Saved data entries:
▶

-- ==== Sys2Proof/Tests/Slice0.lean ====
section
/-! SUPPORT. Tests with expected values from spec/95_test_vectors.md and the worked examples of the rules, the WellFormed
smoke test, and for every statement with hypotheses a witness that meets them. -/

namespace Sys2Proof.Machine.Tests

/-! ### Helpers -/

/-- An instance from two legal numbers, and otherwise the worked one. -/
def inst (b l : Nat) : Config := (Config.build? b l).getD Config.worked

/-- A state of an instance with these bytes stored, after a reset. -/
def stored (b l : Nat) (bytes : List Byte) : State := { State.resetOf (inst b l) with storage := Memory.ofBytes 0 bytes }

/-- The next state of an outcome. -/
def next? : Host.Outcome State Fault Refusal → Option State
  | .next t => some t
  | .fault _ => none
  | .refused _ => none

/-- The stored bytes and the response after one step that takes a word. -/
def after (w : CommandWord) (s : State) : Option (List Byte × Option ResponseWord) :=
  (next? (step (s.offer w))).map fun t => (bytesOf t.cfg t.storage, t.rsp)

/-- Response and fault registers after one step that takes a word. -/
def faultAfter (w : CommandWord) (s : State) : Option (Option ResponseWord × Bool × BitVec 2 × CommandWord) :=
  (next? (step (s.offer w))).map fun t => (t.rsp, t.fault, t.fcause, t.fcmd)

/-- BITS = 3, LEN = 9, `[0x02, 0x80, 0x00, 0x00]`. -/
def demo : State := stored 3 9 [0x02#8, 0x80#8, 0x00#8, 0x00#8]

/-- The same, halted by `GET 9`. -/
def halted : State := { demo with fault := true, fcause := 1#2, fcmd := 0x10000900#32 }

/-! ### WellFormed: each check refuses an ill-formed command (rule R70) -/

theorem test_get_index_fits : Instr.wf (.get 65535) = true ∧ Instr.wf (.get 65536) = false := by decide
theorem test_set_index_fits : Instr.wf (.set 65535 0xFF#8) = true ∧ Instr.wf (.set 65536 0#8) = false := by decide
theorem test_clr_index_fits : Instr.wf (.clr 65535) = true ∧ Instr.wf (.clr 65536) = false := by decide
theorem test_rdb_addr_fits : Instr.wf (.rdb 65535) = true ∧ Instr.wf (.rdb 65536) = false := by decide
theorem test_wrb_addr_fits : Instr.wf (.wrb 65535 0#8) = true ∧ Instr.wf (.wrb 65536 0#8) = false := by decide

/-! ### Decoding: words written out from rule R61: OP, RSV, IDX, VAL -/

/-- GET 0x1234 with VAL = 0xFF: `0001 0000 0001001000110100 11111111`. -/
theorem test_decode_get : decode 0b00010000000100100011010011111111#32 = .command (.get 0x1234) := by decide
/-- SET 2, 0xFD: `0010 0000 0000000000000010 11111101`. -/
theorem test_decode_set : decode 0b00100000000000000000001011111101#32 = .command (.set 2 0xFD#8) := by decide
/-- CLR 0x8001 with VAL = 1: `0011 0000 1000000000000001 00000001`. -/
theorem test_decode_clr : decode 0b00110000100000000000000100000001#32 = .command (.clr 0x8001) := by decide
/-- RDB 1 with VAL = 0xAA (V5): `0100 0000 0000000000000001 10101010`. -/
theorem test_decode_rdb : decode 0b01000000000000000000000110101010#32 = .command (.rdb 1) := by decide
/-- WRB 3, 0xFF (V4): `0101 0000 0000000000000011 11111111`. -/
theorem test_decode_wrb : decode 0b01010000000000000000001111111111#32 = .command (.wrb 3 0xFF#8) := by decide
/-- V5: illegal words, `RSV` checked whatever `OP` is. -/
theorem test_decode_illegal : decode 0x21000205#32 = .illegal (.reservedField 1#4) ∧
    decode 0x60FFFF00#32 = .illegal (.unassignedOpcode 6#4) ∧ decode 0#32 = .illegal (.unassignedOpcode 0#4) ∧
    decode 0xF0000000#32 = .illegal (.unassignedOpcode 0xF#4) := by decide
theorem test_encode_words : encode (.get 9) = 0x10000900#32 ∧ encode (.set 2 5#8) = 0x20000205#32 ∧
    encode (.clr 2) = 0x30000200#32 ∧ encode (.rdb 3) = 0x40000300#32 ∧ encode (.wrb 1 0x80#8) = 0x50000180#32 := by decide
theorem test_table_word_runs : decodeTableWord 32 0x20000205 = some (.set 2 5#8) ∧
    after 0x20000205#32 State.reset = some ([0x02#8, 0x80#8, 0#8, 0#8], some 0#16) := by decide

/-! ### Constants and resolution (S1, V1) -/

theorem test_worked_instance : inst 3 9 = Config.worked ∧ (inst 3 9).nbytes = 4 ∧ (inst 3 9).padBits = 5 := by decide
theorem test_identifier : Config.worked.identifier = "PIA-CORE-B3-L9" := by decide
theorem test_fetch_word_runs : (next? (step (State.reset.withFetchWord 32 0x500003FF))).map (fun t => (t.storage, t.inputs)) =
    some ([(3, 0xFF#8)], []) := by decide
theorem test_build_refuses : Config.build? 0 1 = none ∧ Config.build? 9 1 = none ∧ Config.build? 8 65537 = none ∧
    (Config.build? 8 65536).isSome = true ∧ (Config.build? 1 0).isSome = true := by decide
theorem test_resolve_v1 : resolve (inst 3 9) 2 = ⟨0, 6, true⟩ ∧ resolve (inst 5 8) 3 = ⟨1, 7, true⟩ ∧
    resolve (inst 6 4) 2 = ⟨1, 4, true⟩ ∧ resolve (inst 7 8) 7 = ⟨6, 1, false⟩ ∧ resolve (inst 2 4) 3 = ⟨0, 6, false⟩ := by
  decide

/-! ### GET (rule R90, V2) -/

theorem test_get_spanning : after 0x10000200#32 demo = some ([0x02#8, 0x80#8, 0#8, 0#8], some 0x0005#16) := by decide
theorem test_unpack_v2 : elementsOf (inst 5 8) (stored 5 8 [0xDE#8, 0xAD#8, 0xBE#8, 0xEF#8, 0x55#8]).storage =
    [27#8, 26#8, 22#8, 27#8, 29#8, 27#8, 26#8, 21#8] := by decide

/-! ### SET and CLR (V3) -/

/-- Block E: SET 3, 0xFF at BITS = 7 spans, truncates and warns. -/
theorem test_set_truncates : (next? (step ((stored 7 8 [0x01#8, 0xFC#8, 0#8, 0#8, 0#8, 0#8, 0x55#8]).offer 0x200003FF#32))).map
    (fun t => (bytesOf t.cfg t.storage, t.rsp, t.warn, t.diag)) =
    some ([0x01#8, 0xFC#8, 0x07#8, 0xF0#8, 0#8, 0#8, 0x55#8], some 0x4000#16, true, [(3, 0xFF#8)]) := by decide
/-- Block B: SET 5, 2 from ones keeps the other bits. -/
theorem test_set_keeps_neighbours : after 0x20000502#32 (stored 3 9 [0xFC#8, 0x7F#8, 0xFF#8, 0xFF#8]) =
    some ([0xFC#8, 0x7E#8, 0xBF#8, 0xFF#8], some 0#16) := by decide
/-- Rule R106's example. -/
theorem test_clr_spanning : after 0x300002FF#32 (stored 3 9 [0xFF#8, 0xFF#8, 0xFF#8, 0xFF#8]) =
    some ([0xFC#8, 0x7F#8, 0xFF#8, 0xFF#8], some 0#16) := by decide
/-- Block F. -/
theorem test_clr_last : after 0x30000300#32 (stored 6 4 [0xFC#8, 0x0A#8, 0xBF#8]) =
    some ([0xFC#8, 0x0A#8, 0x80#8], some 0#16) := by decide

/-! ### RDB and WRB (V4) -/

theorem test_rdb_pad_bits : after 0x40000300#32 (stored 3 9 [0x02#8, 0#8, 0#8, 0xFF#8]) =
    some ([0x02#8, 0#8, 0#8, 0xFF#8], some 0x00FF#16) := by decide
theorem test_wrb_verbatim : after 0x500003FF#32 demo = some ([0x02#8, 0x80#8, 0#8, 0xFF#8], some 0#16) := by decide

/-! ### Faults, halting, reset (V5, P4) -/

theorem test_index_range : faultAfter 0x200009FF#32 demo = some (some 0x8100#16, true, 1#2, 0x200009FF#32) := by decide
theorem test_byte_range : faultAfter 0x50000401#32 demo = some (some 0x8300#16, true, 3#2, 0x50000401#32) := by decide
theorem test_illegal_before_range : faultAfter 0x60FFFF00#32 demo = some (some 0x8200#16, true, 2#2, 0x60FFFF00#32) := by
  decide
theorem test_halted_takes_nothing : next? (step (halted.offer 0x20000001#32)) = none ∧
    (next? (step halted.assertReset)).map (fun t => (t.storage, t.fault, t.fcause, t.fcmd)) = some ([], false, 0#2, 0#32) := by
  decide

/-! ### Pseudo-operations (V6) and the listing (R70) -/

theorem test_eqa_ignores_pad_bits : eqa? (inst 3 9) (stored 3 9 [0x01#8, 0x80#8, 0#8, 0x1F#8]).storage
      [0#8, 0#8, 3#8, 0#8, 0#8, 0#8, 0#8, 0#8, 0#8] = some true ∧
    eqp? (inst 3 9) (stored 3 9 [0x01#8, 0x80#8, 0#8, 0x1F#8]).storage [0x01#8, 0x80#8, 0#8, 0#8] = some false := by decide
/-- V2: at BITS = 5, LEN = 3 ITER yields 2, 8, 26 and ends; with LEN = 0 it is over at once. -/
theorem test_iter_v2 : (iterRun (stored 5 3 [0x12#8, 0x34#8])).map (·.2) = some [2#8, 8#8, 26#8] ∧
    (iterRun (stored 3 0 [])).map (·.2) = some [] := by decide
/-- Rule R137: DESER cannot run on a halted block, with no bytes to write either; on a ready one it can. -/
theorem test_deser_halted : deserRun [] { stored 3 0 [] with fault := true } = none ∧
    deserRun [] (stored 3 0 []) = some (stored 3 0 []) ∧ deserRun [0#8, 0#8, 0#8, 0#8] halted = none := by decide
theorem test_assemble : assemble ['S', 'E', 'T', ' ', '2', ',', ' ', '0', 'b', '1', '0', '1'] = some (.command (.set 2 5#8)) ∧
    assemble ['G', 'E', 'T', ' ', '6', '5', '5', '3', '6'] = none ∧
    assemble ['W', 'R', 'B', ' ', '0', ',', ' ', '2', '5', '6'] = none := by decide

◀
▶

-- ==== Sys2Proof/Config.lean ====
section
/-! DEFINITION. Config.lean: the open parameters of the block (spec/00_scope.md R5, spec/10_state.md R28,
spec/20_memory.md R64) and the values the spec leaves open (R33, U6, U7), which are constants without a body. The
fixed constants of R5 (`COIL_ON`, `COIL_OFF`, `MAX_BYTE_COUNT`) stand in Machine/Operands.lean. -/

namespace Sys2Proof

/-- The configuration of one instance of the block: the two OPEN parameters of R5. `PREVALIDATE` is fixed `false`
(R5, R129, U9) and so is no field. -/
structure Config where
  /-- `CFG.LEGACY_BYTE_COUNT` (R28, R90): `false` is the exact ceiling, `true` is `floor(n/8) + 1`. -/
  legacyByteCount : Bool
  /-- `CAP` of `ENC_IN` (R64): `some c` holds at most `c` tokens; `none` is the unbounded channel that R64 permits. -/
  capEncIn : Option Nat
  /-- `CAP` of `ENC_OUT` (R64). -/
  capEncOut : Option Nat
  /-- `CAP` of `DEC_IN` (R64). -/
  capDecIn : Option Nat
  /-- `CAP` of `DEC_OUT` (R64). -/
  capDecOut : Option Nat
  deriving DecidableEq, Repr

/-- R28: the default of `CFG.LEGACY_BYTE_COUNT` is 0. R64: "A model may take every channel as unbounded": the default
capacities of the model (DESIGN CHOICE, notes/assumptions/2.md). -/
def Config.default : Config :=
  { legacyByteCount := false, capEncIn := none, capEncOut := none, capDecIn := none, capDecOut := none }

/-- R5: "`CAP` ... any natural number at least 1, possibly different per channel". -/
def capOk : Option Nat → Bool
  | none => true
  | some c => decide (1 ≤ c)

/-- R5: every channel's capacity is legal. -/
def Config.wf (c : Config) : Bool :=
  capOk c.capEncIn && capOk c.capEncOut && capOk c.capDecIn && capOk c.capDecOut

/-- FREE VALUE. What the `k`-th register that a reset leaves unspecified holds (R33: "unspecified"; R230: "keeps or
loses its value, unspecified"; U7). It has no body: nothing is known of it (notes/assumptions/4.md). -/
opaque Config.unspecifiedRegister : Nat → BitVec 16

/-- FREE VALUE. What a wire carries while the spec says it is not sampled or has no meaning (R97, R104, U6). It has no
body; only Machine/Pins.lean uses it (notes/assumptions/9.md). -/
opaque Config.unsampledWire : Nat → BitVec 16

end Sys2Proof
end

◀
▶

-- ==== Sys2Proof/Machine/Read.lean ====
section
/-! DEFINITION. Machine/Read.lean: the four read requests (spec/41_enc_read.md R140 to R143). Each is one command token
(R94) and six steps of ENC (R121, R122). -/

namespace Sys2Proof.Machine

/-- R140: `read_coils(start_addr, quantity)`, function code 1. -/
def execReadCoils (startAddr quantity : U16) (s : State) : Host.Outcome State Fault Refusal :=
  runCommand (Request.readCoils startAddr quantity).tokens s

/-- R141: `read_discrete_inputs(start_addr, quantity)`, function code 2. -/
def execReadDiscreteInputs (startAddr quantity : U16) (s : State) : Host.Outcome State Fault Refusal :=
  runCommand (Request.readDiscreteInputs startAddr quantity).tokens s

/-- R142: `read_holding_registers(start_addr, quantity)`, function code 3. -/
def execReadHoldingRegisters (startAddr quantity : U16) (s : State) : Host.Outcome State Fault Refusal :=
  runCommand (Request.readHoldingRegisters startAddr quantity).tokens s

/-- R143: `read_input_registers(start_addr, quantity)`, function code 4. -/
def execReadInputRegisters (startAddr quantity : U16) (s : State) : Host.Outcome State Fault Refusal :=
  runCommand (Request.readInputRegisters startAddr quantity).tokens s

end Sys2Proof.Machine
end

◀

When the line with "-- ==== Sys2Proof/Tests/Slice0.lean" is reached in the data above, start copying there, and copy each line exactly until the line with "def inst (b" has been copied; copy nothing else.

§ **Answer for the task**
-- ==== Sys2Proof/Tests/Slice0.lean ====
section
/-! SUPPORT. Tests with expected values from spec/95_test_vectors.md and the worked examples of the rules, the WellFormed
smoke test, and for every statement with hypotheses a witness that meets them. -/

namespace Sys2Proof.Machine.Tests

/-! ### Helpers -/

/-- An instance from two legal numbers, and otherwise the worked one. -/
def inst (b l : Nat) : Config := (Config.build? b l).getD Config.worked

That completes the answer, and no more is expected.